Saved data entries:
/-- An operation not of format T, not halted, ends in one of three ways. -/
theorem exec_ends {i : Instr} {s t : State} (hi : i.romOnly = false) (hh : s.status.halted = false)
    (h : exec i s = .next t) : Ends i s t := by
  cases i with
  | nop => rw [exec_nop hh] at h; cases h; exact .completes s (BodyFrame.refl s) (.inl ⟨nofun, rfl, rfl⟩)
  | toq16 =>
    rw [exec_toq16 hh] at h; cases h
    exact .completes _ (by apply BodyFrame.of_eqs <;> simp) (.inl ⟨nofun, rfl, rfl⟩)
  | mul => rw [exec_mul hh] at h; cases h; exact .completes _ (BodyFrame.putRes _ _ _) (.inl ⟨nofun, rfl, rfl⟩)
  | mulu => rw [exec_mulu hh] at h; cases h; exact .completes _ (BodyFrame.putRes _ _ _) (.inl ⟨nofun, rfl, rfl⟩)
  | div => unfold exec execDiv at h; rw [operate_running _ _ hh] at h; cases h; exact Ends.of_calc _ nofun
  | divu => unfold exec execDivu at h; rw [operate_running _ _ hh] at h; cases h; exact Ends.of_calc _ nofun
  | sqrt n =>
    change execSqrt n s = _ at h
    unfold execSqrt at h; rw [operate_running _ _ hh] at h; cases h; exact Ends.of_calc _ nofun
  | push =>
    rw [exec_push hh] at h; cases h
    refine .completes _ (BodyFrame.pushSample s) (.inr (.inr ⟨rfl, rfl, ?_⟩))
    rw [State.pushSample_popLifted, Bool.or_eq_true, Bool.and_eq_true]
    exact Or.imp_right And.left
  | pop =>
    by_cases ha : s.channel.avail = 0
    · rw [exec_pop_block hh ha] at h; cases h; exact .blocks rfl
    · rw [exec_pop_take hh ha] at h; cases h
      exact .completes _ (BodyFrame.takeSample s) (.inr (.inl ⟨rfl, rfl, rfl⟩))
  | ftstep =>
    rw [exec_ftstep hh] at h; cases h
    exact Ends.of_body (BodyFrame.ftstepBody s) (HoldFrame.ftstepBody s) (ftstepBody_ne_blocked s) nofun
  | acc =>
    rw [exec_acc hh] at h; cases h; exact .completes _ (BodyFrame.accumulateSample s) (.inl ⟨nofun, rfl, rfl⟩)
  | finp =>
    rw [exec_finp hh] at h; cases h
    exact Ends.of_body (BodyFrame.finpBody s) (HoldFrame.finpBody s) (finpBody_ne_blocked s) nofun
  | finrms =>
    rw [exec_finrms hh] at h; cases h
    exact Ends.of_body (BodyFrame.finrmsBody s) (HoldFrame.finrmsBody s) (finrmsBody_ne_blocked s) nofun
  | fine =>
    rw [exec_fine hh] at h; cases h
    exact .completes _ (BodyFrame.integrateEnergy s) (.inl ⟨nofun, HoldFrame.integrateEnergy s⟩)
  | bill => rw [exec_bill hh] at h; cases h; exact .completes _ (BodyFrame.billCycle s) (.inl ⟨nofun, HoldFrame.billCycle s⟩)
  | finpf =>
    rw [exec_finpf hh] at h; cases h; exact .completes _ (BodyFrame.estimatePf s) (.inl ⟨nofun, HoldFrame.estimatePf s⟩)
  | bnb k => cases hi
  | jmp k => cases hi

/-- All that executing an operation can do: nothing while halted; a format T operation writes SEQ_PC in RUN mode and
is refused in DIRECT mode; any other ends as `Ends` says. -/
theorem exec_cases {i : Instr} {s t : State} (h : exec i s = .next t) :
    (s.status.halted = true ∧ t = s) ∨
    (s.status.halted = false ∧ s.ctrl.run = true ∧ ∃ k, t = { s with seqPc := k } ∧
      ((∃ a, i = .jmp a ∧ k = romTarget a) ∨
        (∃ a, i = .bnb a ∧ k = if s.tracker.boundary then s.seqPc + 1 else romTarget a))) ∨
    (s.status.halted = false ∧ s.ctrl.run = false ∧ i.romOnly = true ∧ t = s.cmdRefused) ∨
    (s.status.halted = false ∧ i.romOnly = false ∧ Ends i s t) := by
  by_cases hh : s.status.halted = true
  · rw [exec_halted i hh] at h; cases h; exact .inl ⟨hh, rfl⟩
  have hh : s.status.halted = false := by simpa using hh
  by_cases hi : i.romOnly = true
  · by_cases hr : s.ctrl.run = true
    · cases i <;> first | (simp only [Instr.romOnly, Bool.false_eq_true] at hi; done) | skip
      · rename_i a; rw [exec_bnb_run a hh hr] at h; cases h; exact .inr (.inl ⟨hh, hr, _, rfl, .inr ⟨a, rfl, rfl⟩⟩)
      · rename_i a; rw [exec_jmp_run a hh hr] at h; cases h; exact .inr (.inl ⟨hh, hr, _, rfl, .inl ⟨a, rfl, rfl⟩⟩)
    · have hr : s.ctrl.run = false := by simpa using hr
      cases i <;> first | (simp only [Instr.romOnly, Bool.false_eq_true] at hi; done) | skip
      · rename_i a; rw [exec_bnb_direct a hh hr] at h; cases h; exact .inr (.inr (.inl ⟨hh, hr, hi, rfl⟩))
      · rename_i a; rw [exec_jmp_direct a hh hr] at h; cases h; exact .inr (.inr (.inl ⟨hh, hr, hi, rfl⟩))
  · exact .inr (.inr (.inr ⟨hh, by simpa using hi, exec_ends (by simpa using hi) hh h⟩))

What is being asked:
The answer must be a single number: the count of lines in the records above that contain the word "ctrl".

Task result:
4